What the exercise asks -
For the records below, print the lines from the line with "stride : Nat" through the line with "let rs := (List.range count).map" exactly as written; include both end lines and exclude the rest.

[Source data]
.....

-- ==== Sys2Proof/Machine/CoreTile.lean ====
section
/-! DEFINITION. Tile and code-lookup instructions of the furrow cores (Table 7.4 classes 5 and 6; R342, R352, R353, R392,
R393, R400 to R402). -/

namespace Sys2Proof.Machine

/-! ### Tiles of a core -/

/-- The shape code of a tile instruction. -/
def Slot3.shapeCode (x : Slot3) : Nat := wX6 x.w
/-- R352: a tile number of a shape; beyond the shape's count the manual names no tile (log 72). -/
def tileNo (c : Nat) (x : Shape) (n : Nat) : Nat := if n < x.count then n else Config.oddTile c n % x.count
/-- R352: the byte at which the tile named by a field of the word starts. -/
def tileAt (c : Nat) (x : Shape) (n : Nat) : Nat := tileNo c x n * x.bytes
/-- Bytes of a tile. -/
def Core.tileRead (c : Core) (at_ : Nat) (x : Shape) : Bytes := Mem.readN 0 c.tile at_ x.bytes
/-- R353: a tile written, its scale fields 0. -/
def Core.tileWrite (c : Core) (at_ : Nat) (x : Shape) (b : Bytes) : Core :=
  { c with tile := Mem.write 0 c.tile at_ (fit x.bytes b), scale := Mem.clear c.scale (at_ / 4) (x.bytes / 4) }
/-- A tile instruction over the shape that its word names. -/
def State.tileOp (s : State) (op core thread : Nat) (f : Slot3 → Shape → Issue) : Result :=
  s.issue 5 op core thread (fun x =>
    match shapeOf x.shapeCode with
    | none => .reserved
    | some y => f x y)

/-- Executes TLD; which registers receive the tile is open (R352, log 72). -/
def execTld (core thread : Nat) (s : State) : Result :=
  s.tileOp 0x00 core thread (fun x y =>
    let b := x.c.tileRead (tileAt x.shapeCode y (wTile x.w)) y
    .next s { x.t with v := (List.range 16).map (fun n => Config.tileRegs x.w b x.t.v n) })
/-- Executes TST; the bytes stored are open (R352, log 72). -/
def execTst (core thread : Nat) (s : State) : Result :=
  s.tileOp 0x01 core thread (fun x y =>
    let a := tileAt x.shapeCode y (wTile x.w)
    .next (s.setCore core (x.c.tileWrite a y (Config.tileBytes x.w (x.c.tileRead a y) x.t.v))) x.t)
/-- Executes TCLR (R352). -/
def execTclr (core thread : Nat) (s : State) : Result :=
  s.tileOp 0x05 core thread (fun x y => .next (s.setCore core (x.c.tileWrite (tileAt x.shapeCode y (wTile x.w)) y [])) x.t)

/-! ### TACC (R392) -/

/-- An accumulator element with its scale level. -/
structure Elem where
  v : BitVec 32
  level : Nat
/-- One pass of a TACC on an element at a level: the element, rescaled, plus the group sum. -/
def taccPass (g : Nat) (acc : Fv) (from_ level : Nat) (ts : List Term) : Fv × Pass :=
  let a := groupSum level g ts ⟨false, false, none⟩
  let b := passRound (fscale acc (-64 * ((level : Int) - from_))) a.2
  passRound (fadd b.1 a.1) b.2
/-- R326, R392: a TACC on an element from its level up, saturating when level 2 overflows. -/
def taccElem (g : Nat) (acc : Fv) (from_ : Nat) (ts : List Term) : Nat → Nat → Elem × Flags
  | 0, level => (⟨toFp32 (taccPass g acc from_ level ts).1, level⟩, 0)
  | n + 1, level =>
    let r := taccPass g acc from_ level ts
    match r.2.ovf with
    | none => (⟨toFp32 r.1, level⟩, runFlags r.2 (level != from_))
    | some neg =>
      if level < 2 then taccElem g acc from_ ts n (level + 1)
      else (⟨toFp32 (fFP32.largest neg), 2⟩, runFlags r.2 true ||| flIX ||| flDSAT)
/-- A TACC on element k of a tile, from its pattern and level; which lanes multiply is open (log 72). -/
def Slot3.taccOn (x : Slot3) (k : Nat) (v : BitVec 32) (level : Nat) : Elem × Flags :=
  let fs := (List.range x.c.group).map (fun n => Config.taccFactors x.w x.t.v k n)
  match (v :: fs.flatMap (fun p => [p.1, p.2])).find? special32 with
  | some a => (⟨Config.specialLane 0x52 a v, level⟩, Config.specialFlags 0x52 a v)
  | none =>
    let r := taccElem x.c.group (fp32 v) level (fs.map (fun p => ipTerm (fp32 p.1) (fp32 p.2))) 3 level
    (r.1, r.2 ||| dinLane v ||| fs.foldl (fun f p => f ||| dinLane p.1 ||| dinLane p.2) 0)
/-- Elements of an FP32 accumulator tile: pattern and scale level. -/
def Core.elems (c : Core) (at_ : Nat) (x : Shape) : List (BitVec 32 × Nat) :=
  let b := c.tileRead at_ x
  (List.range (x.rows * x.cols)).map (fun k => (BitVec.ofNat 32 (num b (4 * k) 4), (Mem.read 0 c.scale (at_ / 4 + k)).toNat % 4))
/-- An FP32 accumulator tile written with its scale fields. -/
def Core.putElems (c : Core) (at_ : Nat) (es : List Elem) : Core :=
  { c with
    tile := Mem.write 0 c.tile at_ (es.flatMap (fun e => leBytes 4 e.v.toNat))
    scale := Mem.write 0 c.scale (at_ / 4) (es.map (fun e => BitVec.ofNat 8 e.level)) }

/-- Executes TACC; on a tile that is no FP32 accumulator the manual states no result (R392, log 72). -/
def execTacc (core thread : Nat) (s : State) : Result :=
  s.tileOp 0x02 core thread (fun x y =>
    let a := tileAt x.shapeCode y (wTile x.w)
    if scaled x.shapeCode then
      let es := x.c.elems a y
      let rs := (List.range es.length).map (fun k => x.taccOn k (es.getD k (0, 0)).1 (es.getD k (0, 0)).2)
      .next (s.setCore core (x.c.putElems a (rs.map (fun r => r.1)))) (x.t.raise (rs.foldl (fun f r => f ||| r.2) 0))
    else .next (s.setCore core (x.c.tileWrite a y (Config.tileBytes x.w (x.c.tileRead a y) x.t.v))) x.t)

/-! ### TFOLD (R393) -/

/-- R322, R393: an element folded into a binary64 pattern. -/
def foldElem (w : Nat) (e : BitVec 32 × Nat) : Nat × Flags :=
  let q := roundFmt fF64 (fadd (decodeFp fF64 w) (fscale (fp32 e.1) (64 * (e.2 : Int))))
  (encodeFp fF64 q.v, flIf q.ix flIX)
/-- The shape of the binary64 tile that matches an FP32 shape. -/
def wideShape : Shape := ⟨16, 16, 8⟩

/-- Executes TFOLD: `tile` into the binary64 tile `tile2`; a shape without a binary64 match leaves open what the tiles
hold (R393, log 72). -/
def execTfold (core thread : Nat) (s : State) : Result :=
  s.tileOp 0x03 core thread (fun x y =>
    let a := tileAt x.shapeCode y (wTile x.w)
    let b := tileAt 0x04 wideShape (wTile2 x.w)
    let wide := x.c.tileRead b wideShape
    if x.shapeCode = 0 then
      let es := x.c.elems a y
      let rs := (List.range es.length).map (fun k => foldElem (num wide (8 * k) 8) (es.getD k (0, 0)))
      let c := x.c.tileWrite b wideShape (rs.flatMap (fun r => leBytes 8 r.1))
      .next (s.setCore core (c.tileWrite a y [])) (x.t.raise (rs.foldl (fun f r => f ||| r.2) 0))
    else
      let c := x.c.tileWrite b wideShape (Config.foldBytes x.w (x.c.tileRead a y) wide)
      .next (s.setCore core (c.tileWrite a y [])) x.t)

/-! ### TSTS (R342) -/

/-- R342: scale and bias of a column: lane c of V[`v1`] and V[`v2`] for c below 16; beyond that open (log 18). -/
def Slot3.channel (x : Slot3) (c : Nat) : BitVec 32 × BitVec 32 :=
  let a := x.t.vreg (wV1 x.w)
  let b := x.t.vreg (wV2 x.w)
  if c < 16 then (lane a c, lane b c) else Config.tileChannel c a b
/-- R339, R342: an element of column c through the SBAC steps; activation and limits are open (log 18). -/
def Slot3.sbacElem (x : Slot3) (c : Nat) (v : BitVec 32) : BitVec 32 × Flags :=
  let p := x.channel c
  let q := Config.tileAct x.w
  sbacLane ⟨p.1, p.2, q.1.toNat, q.2.1, q.2.2⟩ v

/-- R342, R352: element k of a tile as the FP32 value that enters the SBAC steps, with what its conversion raised: an FP32
accumulator at its scale level, a binary64 total, a FIX40 or INT32 integer, or a narrow format. -/
def Core.tileValue (c : Core) (at_ : Nat) (x : Shape) (code k : Nat) : BitVec 32 × Flags :=
  let b := c.tileRead at_ x
  let bits := num b (x.elem * k) x.elem
  let round := fun (v : Fv) => let r := satFmt fFP32 v
                               (toFp32 r.1, r.2)
  let int := fun (n : Int) => round ⟨n < 0, n.natAbs, 0⟩
  match code with
  | 0x04 => round (decodeFp fF64 bits)
  | 0x05 | 0x06 => int (BitVec.ofNat 40 bits).toInt
  | 0x07 | 0x09 => round (decodeFp fFP16 bits)
  | 0x08 | 0x0A => round (decodeFp fBF16 bits)
  | 0x0B | 0x0C => int (BitVec.ofNat 8 bits).toInt
  | 0x0D => int bits
  | 0x0E => int (BitVec.ofNat 32 bits).toInt
  | _ =>
    let level := (Mem.read 0 c.scale (at_ / 4 + k)).toNat % 4
    if level = 0 then (BitVec.ofNat 32 bits, 0) else round (fscale (decodeFp fFP32 bits) (64 * (level : Int)))
/-- R339 steps 1 to 4 on element k: its pattern in the output format, and what the steps raised. -/
def Slot3.tsts (x : Slot3) (y : Shape) (at_ k : Nat) : Nat × Flags :=
  let v := x.c.tileValue at_ y x.shapeCode k
  let u := x.sbacElem (k % y.cols) v.1
  let o := if special32 u.1 then (u.1.toNat, 0) else toOut (Config.tileFormat x.w).val (fp32 u.1)
  (o.1, v.2 ||| u.2 ||| o.2)

/-- Executes TSTS: the elements of `tile` through SBAC; how the results lie in `tile2` is open (R342, log 72). -/
def execTsts (core thread : Nat) (s : State) : Result :=
  s.tileOp 0x04 core thread (fun x y =>
    let a := tileAt x.shapeCode y (wTile x.w)
    let d := tileAt x.shapeCode y (wTile2 x.w)
    let rs := (List.range (y.rows * y.cols)).map (x.tsts y a)
    .next (s.setCore core (x.c.tileWrite d y (Config.tileStored x.w (rs.map (fun r => r.1)))))
      (x.t.raise (rs.foldl (fun f r => f ||| r.2) 0)))

/-! ### Code lookup (R400 to R402) -/

/-- R402: operands of a lookup of codes of `bits` bits: table address, M, `fmt`, code address and stride. -/
structure Lookup where
  table : Nat
  m : Nat
  bits : Nat
  coded : Bool
  code : Nat
  stride : Nat
/-- R402: the operands that a word and its registers give. -/
def Slot3.lookup (x : Slot3) (bits : Nat) : Lookup :=
  let q := (x.t.reg (wS2 x.w)).toNat
  let m := q / 2 ^ 32 % 512
  ⟨q % 2 ^ 17, m, bits, x.w.getLsbD 0, localAddr (x.t.reg (wS1 x.w)), roundUp (ceilDiv (m * bits) 8) 8⟩
/-- A byte of local memory; local addresses wrap (R366). -/
def Core.byteAt (c : Core) (a : Nat) : Nat := (Mem.read 0 c.mem (a % localSize)).toNat
/-- R224: sub-code i of code n. -/
def Lookup.sub (q : Lookup) (c : Core) (n i : Nat) : Nat :=
  let a := q.code + n * q.stride
  if q.bits = 8 then c.byteAt (a + i) else c.byteAt (a + i / 2) / 16 ^ (i % 2) % 16
/-- A table value: FP32 in `fmt` 0, u8 in `fmt` 1. -/
def Lookup.value (q : Lookup) (c : Core) (i k : Nat) : Nat :=
  if q.coded then c.byteAt (q.table + i * 2 ^ q.bits + k)
  else sumBy (fun b => c.byteAt (q.table + (i * 2 ^ q.bits + k) * 4 + b) * 256 ^ b) [0, 1, 2, 3]
/-- R401: the run length of a T32 key; an image names none (log 72). -/
def lookupL : Nat := 64 * 2 ^ (Config.lookupRun % 7)
/-- R401: the key or sum of code n, with its flags. -/
def Lookup.lane (q : Lookup) (c : Core) (n : Nat) : BitVec 32 × Flags :=
  let vs := (List.range q.m).map (fun i => q.value c i (q.sub c n i))
  if q.coded then (BitVec.ofNat 32 (sumBy (fun v => v) vs), 0)
  else
    let ps := vs.map (fun v => BitVec.ofNat 32 v)
    match ps.find? special32 with
    | some a => (Config.specialLane 0x60 a 0, Config.specialFlags 0x60 a 0)
    | none =>
      let r := plainSum c.group lookupL (ps.map (fun p => ⟨fp32 p, false⟩))
      (toFp32 r.1, r.2.fl ||| ps.foldl (fun f p => f ||| dinLane p) 0)
/-- R402: `count` codes looked up into vector registers from V[`d`] on. -/
def State.lookupOp (s : State) (op bits count core thread : Nat) : Result :=
  s.issue 6 op core thread (fun x =>
    let q := x.lookup bits
    if q.table % 64 != 0 || q.code % 8 != 0 then .trap 1
    else if q.m = 0 || 256 < q.m then .trap 9
    else
      let rs := (List.range count).map (q.lane x.c)
      let t := (List.range (count / 16)).foldl (fun t n =>
        t.setV (wD x.w + n) (ofLanes (((rs.drop (16 * n)).take 16).map (fun r => r.1)))) x.t
      let t := t.raise (rs.foldl (fun f r => f ||| r.2) 0)
      .next s (if x.w.getLsbD 1 then t.setReg (wS1 x.w) (t.reg (wS1 x.w) + BitVec.ofNat 64 (count * q.stride)) else t))

/-- Executes LKP8 (R400 to R402). -/
def execLkp8 (core thread : Nat) (s : State) : Result := s.lookupOp 0x00 8 32 core thread
/-- Executes LKP4 (R400 to R402). -/
def execLkp4 (core thread : Nat) (s : State) : Result := s.lookupOp 0x01 4 128 core thread

end Sys2Proof.Machine
end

.....

Solution to the exercise -
  stride : Nat
/-- R402: the operands that a word and its registers give. -/
def Slot3.lookup (x : Slot3) (bits : Nat) : Lookup :=
  let q := (x.t.reg (wS2 x.w)).toNat
  let m := q / 2 ^ 32 % 512
  ⟨q % 2 ^ 17, m, bits, x.w.getLsbD 0, localAddr (x.t.reg (wS1 x.w)), roundUp (ceilDiv (m * bits) 8) 8⟩
/-- A byte of local memory; local addresses wrap (R366). -/
def Core.byteAt (c : Core) (a : Nat) : Nat := (Mem.read 0 c.mem (a % localSize)).toNat
/-- R224: sub-code i of code n. -/
def Lookup.sub (q : Lookup) (c : Core) (n i : Nat) : Nat :=
  let a := q.code + n * q.stride
  if q.bits = 8 then c.byteAt (a + i) else c.byteAt (a + i / 2) / 16 ^ (i % 2) % 16
/-- A table value: FP32 in `fmt` 0, u8 in `fmt` 1. -/
def Lookup.value (q : Lookup) (c : Core) (i k : Nat) : Nat :=
  if q.coded then c.byteAt (q.table + i * 2 ^ q.bits + k)
  else sumBy (fun b => c.byteAt (q.table + (i * 2 ^ q.bits + k) * 4 + b) * 256 ^ b) [0, 1, 2, 3]
/-- R401: the run length of a T32 key; an image names none (log 72). -/
def lookupL : Nat := 64 * 2 ^ (Config.lookupRun % 7)
/-- R401: the key or sum of code n, with its flags. -/
def Lookup.lane (q : Lookup) (c : Core) (n : Nat) : BitVec 32 × Flags :=
  let vs := (List.range q.m).map (fun i => q.value c i (q.sub c n i))
  if q.coded then (BitVec.ofNat 32 (sumBy (fun v => v) vs), 0)
  else
    let ps := vs.map (fun v => BitVec.ofNat 32 v)
    match ps.find? special32 with
    | some a => (Config.specialLane 0x60 a 0, Config.specialFlags 0x60 a 0)
    | none =>
      let r := plainSum c.group lookupL (ps.map (fun p => ⟨fp32 p, false⟩))
      (toFp32 r.1, r.2.fl ||| ps.foldl (fun f p => f ||| dinLane p) 0)
/-- R402: `count` codes looked up into vector registers from V[`d`] on. -/
def State.lookupOp (s : State) (op bits count core thread : Nat) : Result :=
  s.issue 6 op core thread (fun x =>
    let q := x.lookup bits
    if q.table % 64 != 0 || q.code % 8 != 0 then .trap 1
    else if q.m = 0 || 256 < q.m then .trap 9
    else
      let rs := (List.range count).map (q.lane x.c)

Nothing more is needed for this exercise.